Furthermore, the authors later ponder how the decrease in ACC observed in Fig. 6 aligns with little to no increase in RMSE and other metrics in Fig. 9. They explain that "it is likely that the neural network’s ability to capture the strong seasonal dynamics in the data (Figs. 7 and 8) is compensating for the decrease in performance with respect to the anomalies" (l. 168). That could well be, but if the RMSE is based on some spatially averaged chl-a, the averaging could have removed most of the effect of the anomalies. Unfortunately, a reader can only guess here, as it is unclear how the RMSE was computed.
Due to their distribution, when plotting and comparing chl-a values, they are often log-transformed. The authors mention once that a log-transformation was used, but it is unclear where and to what extent: "The physical ocean data was normalized using min-max normalization and the chl-a data was log-transformed" (l. 82) is the only information the reader gets. Was a log-transformation used when computing the ACC, NRMSE etc., are r_i and p_i in Eq 1-4 log-transformed? How were the climatologies computed? More importantly, perhaps, was a log-transformation used in the loss function for the neural network? The authors mention that they needed to modify the loss function: "so we modified the standard mean squared error (MSE) loss function by adding a small penalty for underestimation." (l. 79).

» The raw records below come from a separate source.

/-- One ASDU of an accepted frame: early, late or placed (R22, R68, R69). -/
def placeAsdu (new : Bool) (ws : List Word) (t : Time) (s : State) (a : Asdu) : State :=
  match placeCount (svPerSec ws) a.smpCnt t with
  | none => count 130 1 s
  | some m =>
    if usSteps 50 < subInstant m - t then count 129 1 s
    else if acceptsSheaf s (m / 3) then storeAsdu new ws a m s
    else count 130 1 s

/-- The first failing check of R67: 0 none, 1 confRev, 2 another. -/
def svCheck (ws : List Word) (asdus : List Asdu) : Nat :=
  let n := svAsduN ws
  let counts := asdus.map (fun a => a.smpCnt)
  let first := (counts[0]?).getD 0
  if asdus.length ≠ n ∨ asdus.any (fun a => a.svId != svId ws) then 2
  else if asdus.any (fun a => a.confRev != svConfRev ws) then 1
  else if asdus.any (fun a => match a.smpRate with
      | some r => r != svPerSec ws
      | none => false) then 2
  else if asdus.any (fun a => a.dataLen != 8 * svNch ws) then 2
  else if first % n ≠ 0 ∨ counts ≠ (List.range n).map (fun i => first + i) then 2
  else if counts.any (fun c => decide (svPerSec ws ≤ c)) then 2
  else 0

/-- Δn of R70 reduced into (−rate/2, +rate/2]. -/
def countStep (rate a b : Nat) : Int :=
  let d : Int := ((b : Int) - (a : Int)) % (rate : Int)
  if 2 * d > rate then d - rate else d

/-- Whole sheaf periods between two instants. -/
def periodsBetween (a b : Time) : Int := (b - a) * 3 / 4000000

/-- Steps in ns, to the nearest. -/
def stepsNs (t : Time) : Int := roundHalfAway (t * 5) 32

/-- One entry's handling of a matched frame (R67 to R72). The first confRev failure of a stream that has had no good frame
yet writes its entry too, which the rule's 'after a good frame' leaves open (DESIGN CHOICE, log 95). shift: the frame arrived
before timebase steps of so much; its samples belong to no sheaf of the new timescale, and its arrival is kept on it (log 96). -/
def svEntryFrame (new : Bool) (i : Nat) (ws : List Word) (f : Frame) (asdus : List Asdu) (shift : Option Time) (s : State) :
    State :=
  let st := streamOf s new i
  let old := shift.isSome
  let arrived := f.tArr + shift.getD 0
  let rate := svPerSec ws
  match svCheck ws asdus with
  | 1 =>
    let s := count 128 1 s
    if st.confRev.isSome then s
    else
      let got := ((asdus.find? (fun a => a.confRev != svConfRev ws)).map (fun a => a.confRev)).getD 0
      setStream new i { st with confRev := some got }
        (tally 0x0301 [item i, got.zeroExtend 64, (svConfRev ws).zeroExtend 64] s)
  | 0 =>
    let firstN := ((asdus.head?).map (fun a => a.smpCnt)).getD 0
    let lastN := ((asdus.getLast?).map (fun a => a.smpCnt)).getD 0
    let lam := svLambda rate lastN f.tArr
    let back := match st.prev with
      | some (n, _) => decide (countStep rate n firstN ≤ 0)
      | none => false
    if back then count 128 1 s
    else
      let jump := match st.prev with
        | some (_, l) => (old || !st.afterStep) && decide ((usSteps 500) < (lam - l).natAbs)
        | none => false
      let s := match st.prev with
        | some (_, l) =>
          if jump then count 133 1 (sticky 1 5 (tally 0x0304 [item i, item (stepsNs l), item (stepsNs lam)] s)) else s
        | none => s
      let s := if st.lost then
          tally 0x0303 [item i, item (periodsBetween (st.lastArr.getD st.since) arrived)] s
        else s
      let s := setStream new i
        { st with
          prev := some (lastN, lam), lastArr := some arrived, lost := false, confRev := none, afterStep := st.afterStep && old } s
      let s := if usSteps (svDmax ws) < lam then count 132 1 s else s
      if old then s else asdus.foldl (placeAsdu new ws f.tArr) s
  | _ => count 128 1 s
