/-- A rising edge of PPS_IN (R102, R103). -/
def ppsEdge (stamp : Time) (s : State) : State :=
  let s := advance stamp s
  let c := s.tb.config
  let e := stamp - nsSteps (tcPpsDelay c)
  let near : Int := (2 * e + stepsPerSec) / (2 * stepsPerSec)
  let th := e - near * stepsPerSec
  if (stepsPerSec : Int) ≤ 2 * th.natAbs then s
  else
    let theta := stepUnits th
    let s := { s with tb := { s.tb with lastPps := some stamp, ppsTheta := theta } }
    let feeds := tcSource c == 2 || (tcSource c == 3 && s.tb.src != 1)
    let s := if feeds then servoMeasurement theta stamp { s with tb := { s.tb with src := 2 } } else s
    match s.tb.ppsSecFrom with
    | some u =>
      if tcPpsValid c ∧ u + stepsPerSec ≤ stamp then
        let d : Int := (tcPpsSec c : Int) - near
        let cfg := modAt (fun w => w &&& 0xFFFEFFFF#32) 8 c
        let step := if d = 0 then s.tb.step else some (d * stepsPerSec + s.tb.step.getD 0)
        { s with tb := { s.tb with
          config := cfg, ppsSecFrom := none, secondsKnown := true, lockRun := 0, outliers := [], step := step } }
      else s
    | none => s

/-- PPS_IN is lost (R104). -/
def ppsLost (t : Time) (s : State) : State :=
  let s := advance t s
  match s.tb.lastPps with
  | none => s
  | some u =>
    if t - u < 3 * stepsPerSec then s
    else
      let s := { s with tb := { s.tb with lastPps := none } }
      if s.tb.src = 2 then sourceLost s else s

/-- The slave port delivered no valid measurement for 3 sync intervals of its master (R99). -/
def syncLost (t : Time) (s : State) : State :=
  let s := advance t s
  let log := (s.tb.slave.map (fun n => (ptpOf s n).logSync)).getD 0
  match s.tb.lastPtp with
  | none => s
  | some u => if s.tb.src = 1 ∧ 3 * logSteps log ≤ t - u then ptpLost t s else s

/-- e(t) of R96 in ns as a ratio over 6.4e9. -/
def holdoverEstimate (s : State) (t : Time) : Int × Nat :=
  let since := s.tb.lastMeas.getD 0
  let th : Int := s.tb.theta.natAbs
  (th * 6400000000 + (tcHoPpb s.tb.config : Int) * (t - since) * 65536, 65536 * 6400000000)

/-- Holdover expires (R90, R96). -/
def holdoverExpired (t : Time) (s : State) : State :=
  let s := advance t s
  let e := holdoverEstimate s t
  if s.tb.state = .holdover ∧ ((tcHoLimit s.tb.config * 1000 : Nat) : Int) * e.2 < e.1 then
    tbGo .unlocked { s with tb := { s.tb with src := 0 } }
  else s

/-- The bits of word i of the record that are fields; the others are reserved and read 0 (R91, R11). -/
def tcMask (i : Nat) : Word :=
  if i = 0 then 0x3FFF#32
  else if i = 6 then 0xFFFF#32
  else if i = 8 then 0x1FFFF#32
  else if i = 4 ∨ (9 ≤ i ∧ i < 73) then 0xFFFFFF#32
  else 0xFFFFFFFF#32

/-- TIME_CONFIG's record takes effect (R91): status of the command. PPS_SEC is judged under the STEP_POLICY that stands when the command
is accepted, not under the one it brings (DESIGN CHOICE, log 95). -/
def applyTimeConfig (c : List Word) (s : State) : Half × State :=
  let c := c.zipIdx.map (fun w => w.1 &&& tcMask w.2)
  if ¬ timeConfigOk c then (0x0200, s)
  else if tcPpsValid c ∧ ¬ stepPermitted s then (0x0103, s)
  else
    let old := s.tb.config
    let s := { s with tb := { s.tb with
      config := c, ppsSecFrom := if tcPpsValid c then some s.tb.now else s.tb.ppsSecFrom } }
    let restart := field (tcWord old 0) 11 3 != field (tcWord c 0) 11 3 || tcSource old != tcSource c
    if restart then
      let s := { s with tb := { s.tb with
        ports := s.tb.ports.mapVals (fun _ p => { p with announce := none, sync := none, state := 3 }), slave := none } }
      (0, if s.tb.src = 0 then s else sourceLost s)
    else (0, s)

/-- PPS_OUT pulses (R91). -/
def ppsOutOn (s : State) : Bool :=
  tcPpsMode s.tb.config == 2 || (tcPpsMode s.tb.config == 1 && timeValid s)

/-- An instant lies within 1.0 ns of PPS_OUT_ADV_NS before a whole second (R105), in 1/32 ns: a step is 5 of them. -/
def ppsRiseDue (c : List Word) (t : Time) : Bool :=
  let off := (5 * t + 32 * (tcPpsAdv c : Int)) % 32000000000
  decide (off ≤ 32) || decide (32000000000 - off ≤ 32)

/-- PPS_OUT (R105): a rise that is due, which sets the entry of the fall 100 ms later; a fall within 1.0 ns of its entry. -/
def ppsOut (rising : Bool) (t : Time) (s : State) : State :=
  let s := advance t s
  if rising then
    if ppsOutOn s && ppsRiseDue s.tb.config t then
      { s with tb := { s.tb with ppsOut := true, ppsFall := some (t + msSteps 100) } }
    else s
  else
    match s.tb.ppsFall with
    | some u => if (t - u).natAbs ≤ 6 then { s with tb := { s.tb with ppsOut := false, ppsFall := none } } else s
    | none => s

/-- An entry in launch-instant order, behind entries with an equal instant (R107). -/
def launchInsert (e : Launch) : List Launch → List Launch
  | [] => [e]
  | f :: rest =>
    if e.instant.getD 0 < f.instant.getD 0 then e :: f :: rest else f :: launchInsert e rest

/-- Queues a timed frame on port n (R106, R107) under the factory MAC address of the port (R59); its block's entry on the
port leaves first (R108). -/
def queueLaunch (n : Nat) (k : TxKind) (t : Time) (head : EthHead) (data : TxData) (trailer : Option Rct) (s : State) :
    State :=
  let x := portOf s n
  let late := decide (t < s.tb.now)
  let q := x.queue.filter (fun e => e.kind != k)
  let s := if late then count 147 1 s else s
  setPort n
    { x with queue := launchInsert ⟨k, some t, late, { head with src := Config.factoryMac n }, data, trailer⟩ q } s

/-- The redundancy trailer of a frame on LAN A or B of a pair (R73): the LSDU with the trailer's own 6 octets. -/
def rctOf (seq lan load : Nat) : Rct := ⟨seq, lan, load + 6, 0x88FB#16⟩

/-- The next sequence number of the pair whose lower port is lo leaves its counter (R73). -/
def takePrpSeq (lo : Nat) (s : State) : State :=
  setPort lo { portOf s lo with prpSeq := ((portOf s lo).prpSeq + 1) % 65536 } s

/-- Queues a GOOSE frame on a port, or on both ports of its PRP pair with one sequence number (R73). -/
def queueBoth (p : Option Package) (n : Nat) (k : TxKind) (t : Time) (head : EthHead) (appid : Nat) (test : Bool)
    (m : GooseMsg) (s : State) : State :=
  match prpPair p n with
  | none => queueLaunch n k t head (.goose appid test m) none s
  | some lo =>
    let q := (portOf s lo).prpSeq
    let put (n lan : Nat) (s : State) : State :=
      queueLaunch n k t head (.goose appid test m) (some (rctOf q lan (Config.gooseSize m))) s
    put (portPartner (portWords p lo)) 0xB (put lo 0xA (takePrpSeq lo s))
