/-- Open records that p picks close: the rest of their segments is coded, the body completed, and they are handed to
Granary (R239, R250). -/
def closeRecords (p : Rec → Bool) (s : State) : State :=
  let out := s.granary.opened.filter p
  let fin := out.map (fun r =>
    let r := codeSegments s r.last 60 { r with done := true }
    { r with body := recordBody s r })
  let s := { s with granary := { s.granary with opened := s.granary.opened.filter (fun r => !p r) } }
  fin.foldl (fun s r => { s with granary := { s.granary with closed := closeInto r s } }) s

/-- Closes open records early at sub-sample m with a flag (R243, R249). -/
def closeEarly (p : Rec → Bool) (m flag : Nat) (s : State) : State :=
  let mark (r : Rec) : Rec :=
    if p r && !r.done then { r with last := min r.last (max m r.first), flags := setBit r.flags flag, done := true } else r
  closeRecords (fun r => r.done) { s with granary := { s.granary with opened := s.granary.opened.map mark } }

/-- The bytes that the records on eMMC occupy, body and seal (R260). -/
def logUsed (s : State) : Nat := (s.granary.stored.map (fun r => r.body.length + 4096)).foldl (· + ·) 0

/-- The seal of R261. -/
def sealOf (s : State) (no : Nat) (r : Rec) : List Byte :=
  let head := leBytes 4 (ascii4 0x47 0x52 0x4E 0x53) ++ leBytes 4 1 ++ leBytes 8 no ++ leBytes 8 r.body.length ++
    leBytes 8 r.triggerM ++ sha384 r.body ++ leBytes 8 s.glb.opsec.toNat ++ leBytes 4 s.glb.pwrcyc.toNat
  head ++ leBytes 4 (crc32 head).toNat ++ zeros 4000

/-- The eMMC controller is under memory test (R260, R311): a RUN_BIST of CLASS 2 at the head of the queue. -/
def emmcBusy (s : State) : Bool :=
  match s.bist.queue with
  | b :: _ => b.started && field b.target 7 0 == 2
  | [] => false

/-- The superblock in force: the newer one; that of a new device where none was written (R260). -/
def superInForce (s : State) : Superblock := (s.granary.supers.head?).getD ⟨0, 0, 1, 0, 0⟩

/-- A superblock with its CRC-32: over the fields before it, in this order, 8 bytes each, little-endian (DESIGN CHOICE, log 56). -/
def superOf (gen ofs no released : Nat) : Superblock :=
  ⟨gen, ofs, no, released, crc32 (leBytes 8 gen ++ leBytes 8 ofs ++ leBytes 8 no ++ leBytes 8 released)⟩

/-- The oldest records up to n leave: RELEASED_THROUGH is n, HEAD_OFS moves past them, HEAD_NO names the record that follows,
and the older superblock is written over (R260, R263). -/
def releaseThrough (n : Nat) (s : State) : State :=
  let gone := s.granary.stored.filter (fun r => decide (r.no ≤ n))
  let left := s.granary.stored.filter (fun r => decide (n < r.no))
  let bytes := (gone.map (fun r => r.body.length + 4096)).foldl (· + ·) 0
  let old := superInForce s
  let new := superOf (old.generation + 1) ((old.headOfs + bytes) % s.granary.capacity)
    ((left.head?.map (fun r => r.no)).getD (n + 1)) n
  { s with granary := { s.granary with
    stored := left, releasedThrough := n, supers := new :: s.granary.supers.take 1 } }

/-- The oldest accepted records leave until need bytes fit (R264, EMMC_FULL = 1); fuel bounds them. -/
def overwriteOldest (need : Nat) : Nat → State → State
  | 0, s => s
  | n + 1, s =>
    if logUsed s + need ≤ s.granary.capacity then s
    else
      match s.granary.stored with
      | [] => s
      | r :: _ => overwriteOldest need n (count 182 1 (tally 0x0905 [item r.no] (releaseThrough r.no s)))

/-- Under PFAIL_N the one seal in progress is completed (R266). -/
def finishSeal (s : State) : State :=
  if s.power.pfail then { s with power := { s.power with lastSeal := false } } else s

/-- A record write ends (R261, R262, R264): accepted where the read-back matches; a second failure reports and the
retries go on. Under PFAIL_N only the seal in progress is completed (R266). -/
def persist (ok deviceError : Bool) (status : Word) (s : State) : State :=
  match s.granary.closed with
  | [] => s
  | r :: rest =>
    if s.granary.walked = false ∨ (s.power.pfail = true ∧ s.power.lastSeal = false) ∨ s.power.inReset = true ∨ emmcBusy s = true then s
    else
      let need := r.body.length + 4096
      let s := finishSeal s
      let s := if gnEmmcFull s.cfg.package then overwriteOldest need s.granary.stored.length s else s
      if s.granary.capacity < logUsed s + need then s
      else
        let no := s.granary.nextNo
        if ok ∧ deviceError = false then
          let st : Stored := ⟨no, r.triggerM, r.flags, r.cause, r.primary, r.body, sealOf s no r⟩
          let late := decide (2 ≤ s.granary.failures)
          let s := { s with
            granary := { s.granary with
              closed := rest, stored := s.granary.stored ++ [st], lastNo := no, nextNo := no + 1
              failures := 0, slow := false }
            store := { s.store with emmcFailed := s.store.emmcFailed && !s.granary.slow } }
          let s := if late then tally 0x0904 [item no, 2, status.zeroExtend 64] s else s
          postEvent 0x0E04 (BitVec.ofNat 64 no) s
        else
          let f := s.granary.failures + 1
          let s := { s with granary := { s.granary with failures := f } }
          let s := if f = 2 then sticky 2 3 (tally 0x0904 [item no, 0, status.zeroExtend 64] s) else s
          if (f = 8 ∨ deviceError) ∧ s.granary.slow = false then
            sticky 2 4 (tally 0x0904 [item no, 1, status.zeroExtend 64]
              { s with granary := { s.granary with slow := true }, store := { s.store with emmcFailed := true } })
          else s

/-- A retry's interval of 1 s or 10 s has passed and the record is written again (R261). -/
def retryStore (ok deviceError : Bool) (status : Word) (s : State) : State :=
  if s.granary.failures < 2 then s else persist ok deviceError status s

/-- The seal behind a record's body is there, passes its CRC and carries the expected number (R262). -/
def sealGood (s : State) (no : Nat) (r : Stored) : Bool :=
  leAt r.sealBytes 8 8 == no && leAt r.sealBytes 92 4 == (crc32 (r.sealBytes.take 92)).toNat &&
    !s.granary.badSeals.contains r.no

/-- The records that the walk accepts, the first expected to be number no: it stops at the first bad seal (R262). -/
def walkFrom (s : State) (no : Nat) : List Stored → List Stored
  | [] => []
  | r :: rest => if sealGood s no r then r :: walkFrom s (no + 1) rest else []

/-- The walk of the log at start completes (R262): from HEAD_OFS and HEAD_NO on, to the first seal that is absent, fails its
CRC or breaks the sequence; the next number follows the last valid seal and RELEASED_THROUGH. -/
def walkLog (s : State) : State :=
  if s.granary.walked then s
  else
    let found := walkFrom s (superInForce s).headNo s.granary.stored
    let last := max ((found.getLast?.map (fun r => r.no)).getD 0) s.granary.releasedThrough
    { s with granary := { s.granary with
      walked := true, stored := found, lastNo := last, nextNo := last + 1, badSeals := [] } }

/-- Whether the reservations fit the region (R247, R249). -/
def reservationsFit (s : State) : Bool :=
  let nodesOver := (List.range 8).map (fun n =>
    (((holders s).filter (fun r => r.primary == n)).map (fun r => r.reserved)).foldl (· + ·) 0 - shareBytes s n)
  decide (nodesOver.foldl (· + ·) 0 ≤ poolBytes s)

/-- Open records close at sub-sample m, the newest first, until the reservations fit (R249); fuel bounds them. -/
def shrinkOpen (m : Nat) : Nat → State → State
  | 0, s => s
  | n + 1, s =>
    if reservationsFit s then s
    else
      match s.granary.opened.getLast? with
      | none => s
      | some r =>
        let last := min r.last (max m r.first)
        let r' := { r with
          last := last, flags := setBit r.flags 8, done := true
          reserved := recordBytes s.cfg.package r.channels (ceilDiv (last + 1 - r.first) 768) }
        let s := { s with granary := { s.granary with
          opened := s.granary.opened.map (fun x => if x.openNo = r.openNo then r' else x) } }
        shrinkOpen m n (reportTruncated r' (closeRecords (fun x => x.openNo == r.openNo) s))

/-- The share part of each reservation is drawn again, oldest record first, after the region shrank. -/
def redraw (s : State) : State :=
  let draw (acc : List (Nat × Nat)) (r : Rec) : List (Nat × Nat) × Nat :=
    let used := (acc.find? (fun p => p.1 == r.primary)).map (fun p => p.2) |>.getD 0
    let take := min r.reserved (shareBytes s r.primary - used)
    ((r.primary, used + take) :: acc.filter (fun p => p.1 != r.primary), take)
  let step (st : List (Nat × Nat) × List Rec) (r : Rec) : List (Nat × Nat) × List Rec :=
    let d := draw st.1 r
    (d.1, st.2 ++ [{ r with fromShare := d.2 }])
  let a := s.granary.closed.foldl step ([], [])
  let b := s.granary.opened.foldl step (a.1, [])
  { s with granary := { s.granary with closed := a.2, opened := b.2 } }

/-- The records not accepted whose data an uncorrectable error hit are discarded and reported (R249, R362); the failures counted
were those of the record in front (R261). -/
def dropHit (hit : List Nat) (s : State) : State :=
  let lost := (holders s).filter (fun r => hit.contains r.openNo)
  let front := (s.granary.closed.head?.map (fun r => hit.contains r.openNo)).getD false
  let s := { s with granary := { s.granary with
    opened := s.granary.opened.filter (fun r => !hit.contains r.openNo)
    closed := s.granary.closed.filter (fun r => !hit.contains r.openNo)
    failures := if front then 0 else s.granary.failures } }
  lost.foldl (fun s r => reportLost r.cause r.triggerM 1 s) s

/-- A DDR error (R249, R282): remaining names the region's bytes where a rank is mapped out. -/
def ddrFault (correctable : Bool) (remaining : Option Nat) (hit : List Nat) (s : State) : State :=
  if correctable then sticky 2 0 (count 185 1 s)
  else
    let s := sticky 2 1 (count 186 1 s)
    match remaining with
    | none => dropHit hit s
    | some n =>
      let s := dropHit hit { s with granary := { s.granary with shrunk := some (min n ((s.granary.shrunk).getD n)) } }
      redraw (shrinkOpen (3 * s.glb.sheaf + 2) s.granary.opened.length s)

/-- RECORD_PERSISTED. -/
def execRecordPersisted (readBackOk deviceError : Bool) (deviceStatus : Word) (s : State) :
    Host.Outcome State Fault Refusal := .next (persist readBackOk deviceError deviceStatus s)
/-- GRANARY_STORE_RETRY. -/
def execGranaryStoreRetry (readBackOk deviceError : Bool) (deviceStatus : Word) (s : State) :
    Host.Outcome State Fault Refusal := .next (retryStore readBackOk deviceError deviceStatus s)
/-- GRANARY_WALK. -/
def execGranaryWalk (s : State) : Host.Outcome State Fault Refusal := .next (walkLog s)
/-- DDR_ERROR. -/
def execDdrError (correctable : Bool) (remaining : Option Nat) (hit : List Nat) (s : State) :
    Host.Outcome State Fault Refusal := .next (ddrFault correctable remaining hit s)

end Sys2Proof.Machine
end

With a log-transformation applied to chl-a, one would expect underestimation to be quite heavily penalized by the MSE. More information is needed to better interpret the results and the setup of the neural network.

specific comments:
L 1: "Marine chlorophyll-a is an important indicator of ecosystem health, and accurate forecasting, even at the surface level, can have significant implications for climate studies and resource management a lightweight, resource-efficient neural architecture based on the U-Net that reconstructs surface, near-global chlorophyll-a from four physical predictors.": Accurately forecasting/estimating surface chl-a is a good check for "traditional" mechanistic models to verify that they can recreate some key biogeochemical dynamics. How would the output of a neural network model that only estimates surface chl-a be able to inform climate studies and resource management? Maybe this is a point that could be discussed further in Section 4.
L 59: "The goal of this work is to demonstrate that we can not only estimate chl-a from these four variables, but that by using publicly available forecasts of these as input, we are able to generate an ensemble of skillful chl-a predictions for six months into the future.": Here it would be useful for the reader to be more specific: are the 6-month predictions reliant on a 6-month forecast or are they produced from input 6 months into the past?
L 74: "Skip connections link matching layers in the encoder and decoder, facilitating the transfer of information.": Does this mean the first Conv3D layer is linked to the last one, etc.?
Eq 1: It would be good to explain the terms in the equation a bit better (is the data log-transformed?) and move the equation up to where MSE and the terms are introduced.
L 85: What motivated the choice of the 12 "monthly" neural networks? How much worse is the use of a single one for all months?
L 90: "The optimal architecture found for this task has approximately six million trainable parameters...": Is this for one or all 12 of the networks?
L 97: "...provides daily and monthly data...": Here, or somewhere early on, mention if the networks produce daily or monthly mean estimates.
L 122: "lead-time two": Does this mean a 2-month lead time?
Eq 2-4: How do these metrics compare to the cost function used for training the network, why not report/show that value as well? And mention if any of these chl-a values are log-transformed in these metrics.
L 146: "Rather than a direct comparison, we use BIO4 as a benchmark, recognizing that it simulates a wide range of interconnected biogeochemical processes across various depths, whereas our data-driven approach is specifically designed for surface chl-a prediction.": This sentence is a bit confusing. It makes sense to compare the neural network approach to a more classic reference approach for estimating surface chl-a. But why is this dependent on BIO4 also estimating a wide range of other properties? Maybe I just do not understand what "direct comparison" refers to in this context.
L 150: The first sentence of Sec 3 is almost identical to that of Sec 2.2. Unfortunately, it is still not clear to me what a "set of 5-day predictions" means.
L 151: "The spatially-averaged reconstructed time series...": What kind of spatial averaging is performed here, before computing the RMSE etc.?
L 168 and following figures: Are the BIO4 estimates that are shown forecasts as well? For what lead time?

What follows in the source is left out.